B2B Dangers of Snapchat

If you are unfamiliar with Snapchat, it is a mobile application that allows users to share images, video, text, or audio files for a limited time duration after opening, generally between one and ten second. After the time limit expires, the files are supposedly purged from the Snapchat cloud server.

From a business perspective, privacy and security are paramount. As such, this leads to hesitation in using any cloud computing due to sensitive data existing beyond the company firewall. The sensitive information found in most B2B transactions, such as product launch details, changes in pricing, banking statement details, or identify personal information, is at risk for deliberate hacking security breaches (as occurred recently with BitCoin exchanges or Adobe) or unintentional leakage through misdirected traffic (as happened with the IRS and reported tax frauds).

In addition, Snapchat’s substandard encrypted data transmission opens the possibility for data mining, either by Snapchat directly or by a third-party intercepting their outbound packets. This could easily lead to devastating results with competitors able to understand input costs and overheads, profitability margins, and any proprietary efficiencies.

Beyond the server level security, the issue of end-user confidentiality arises, and cannot be easily controlled. In the first instance, there are the two options of taking a screenshot of the limited time message or taking a picture of the display with a second device. Both of these actions lead to a second, uncontrolled copy of the original message, which is problematic from a B2B perspective.
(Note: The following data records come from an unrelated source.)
/-- After INIT, COMPRESS, FINAL or HASH completes, the registers past NW(a) are 0, and so are the high halves of a
32-bit algorithm's (R21; log entry 7). -/
def Obligations.UnusedRegistersZero : Prop :=
  ∀ (i : Instr) (s t : State), exec i s = .next t → t.code = .ok →
    i.fields.1 ∈ [Op.init, .compress, .final, .hash] →
    t.ctx.alg = i.fields.2.1 ∧
    ∀ k : Fin 8,
      (stateWords i.fields.2.1 ≤ k.val → t.h[k] = 0) ∧
      (wordBytes i.fields.2.1 = 4 → (t.h[k]).extractLsb' 32 32 = 0)

/-! ### The padding and encoding functions -/

/-- The zero-fill count is the least that completes a block, with the worked values of R122. -/
def Obligations.ZeroFillIsLeast : Prop :=
  (∀ a ∈ mdFamily, ∀ n : Nat, n < blockSize a →
    zeroFill a n < blockSize a ∧ (n + 1 + zeroFill a n + lengthField a) % blockSize a = 0 ∧
    ∀ z, z < zeroFill a n → (n + 1 + z + lengthField a) % blockSize a ≠ 0) ∧
  (∀ a ∈ mdFamily, blockSize a = 64 →
    zeroFill a 0 = 55 ∧ zeroFill a 55 = 0 ∧ zeroFill a 56 = 63 ∧ zeroFill a 63 = 56) ∧
  zeroFill .sha512 111 = 0 ∧ zeroFill .sha512 112 = 127

/-- The padding of a tail is one block if the tail, the terminator and the length field fit in one, else two; it is
never more than 256 bytes (R124). -/
def Obligations.PaddingSize : Prop :=
  ∀ a ∈ mdFamily, ∀ (tail : List Byte) (total : Nat), tail.length < blockSize a →
    (mdPad a tail total).length = tail.length + 1 + zeroFill a tail.length + lengthField a ∧
    (mdPad a tail total).length =
      (if tail.length + 1 + lengthField a ≤ blockSize a then blockSize a else 2 * blockSize a) ∧
    (mdPad a tail total).length ≤ 256

/-- The padding holds the tail, the byte 0x80, zeros, and the bit length reduced to the width of the length field, in
the algorithm's byte order: little-endian for MD4, MD5 and RIPEMD-160, big-endian for SHA (R121, R123). -/
def Obligations.PaddingLayout : Prop :=
  ∀ a ∈ mdFamily, ∀ (tail : List Byte) (total : Nat), tail.length < blockSize a →
    let p := mdPad a tail total
    let field := p.drop (p.length - lengthField a)
    p.take tail.length = tail ∧ p[tail.length]? = some 0x80 ∧
    (∀ j, tail.length < j → j < p.length - lengthField a → p[j]? = some 0) ∧
    (lengthField a = if a = .sha512 then 16 else 8) ∧
    (a ∈ [Alg.md4, .md5, .ripemd160] → fromLe field = 8 * total % 2 ^ 64) ∧
    (a ∈ [Alg.sha1, .sha256] → fromBe field = 8 * total % 2 ^ 64) ∧
    (a = .sha512 → fromBe field = 8 * total % 2 ^ 128)

/-- Whole-message padding is the message's full blocks and the padding of the rest; it starts with the message, is a
whole number of blocks, and is at least as long as the message, the terminator and the length field (R126). -/
def Obligations.WholeMessagePadding : Prop :=
  ∀ a ∈ mdFamily, ∀ m : List Byte,
    let q := m.length / blockSize a
    padMessage a m = m.take (q * blockSize a) ++ mdPad a (m.drop (q * blockSize a)) m.length ∧
    m <+: padMessage a m ∧ (padMessage a m).length % blockSize a = 0 ∧
    m.length + 1 + lengthField a ≤ (padMessage a m).length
In addition, expired Snapchat photos aren’t deleted from the end-user’s device nor are they guaranteed to be deleted from the Snapchat server. Within a folder named “received_image_snaps” both as yet unviewed as well as expired images can be found and duplicated. Snapchat’s security relies on lazy/unknowledgable users from finding this directory, which in not the best method of dealing with sensitive information.

This leaves two slim methods of B2B use of Snapchat. In the first case with a trusted end user, encrypt the message prior to sending through Snapchat, and send the encryption key directly to the end user. This will act as a second layer of protection beyond that offered by Snapchat. It also protects your data in case it is not actually deleted from the cloud server once viewed. The second case is transmission of non-sensitive information, which can be undertaken without concern about enduring copies of the message.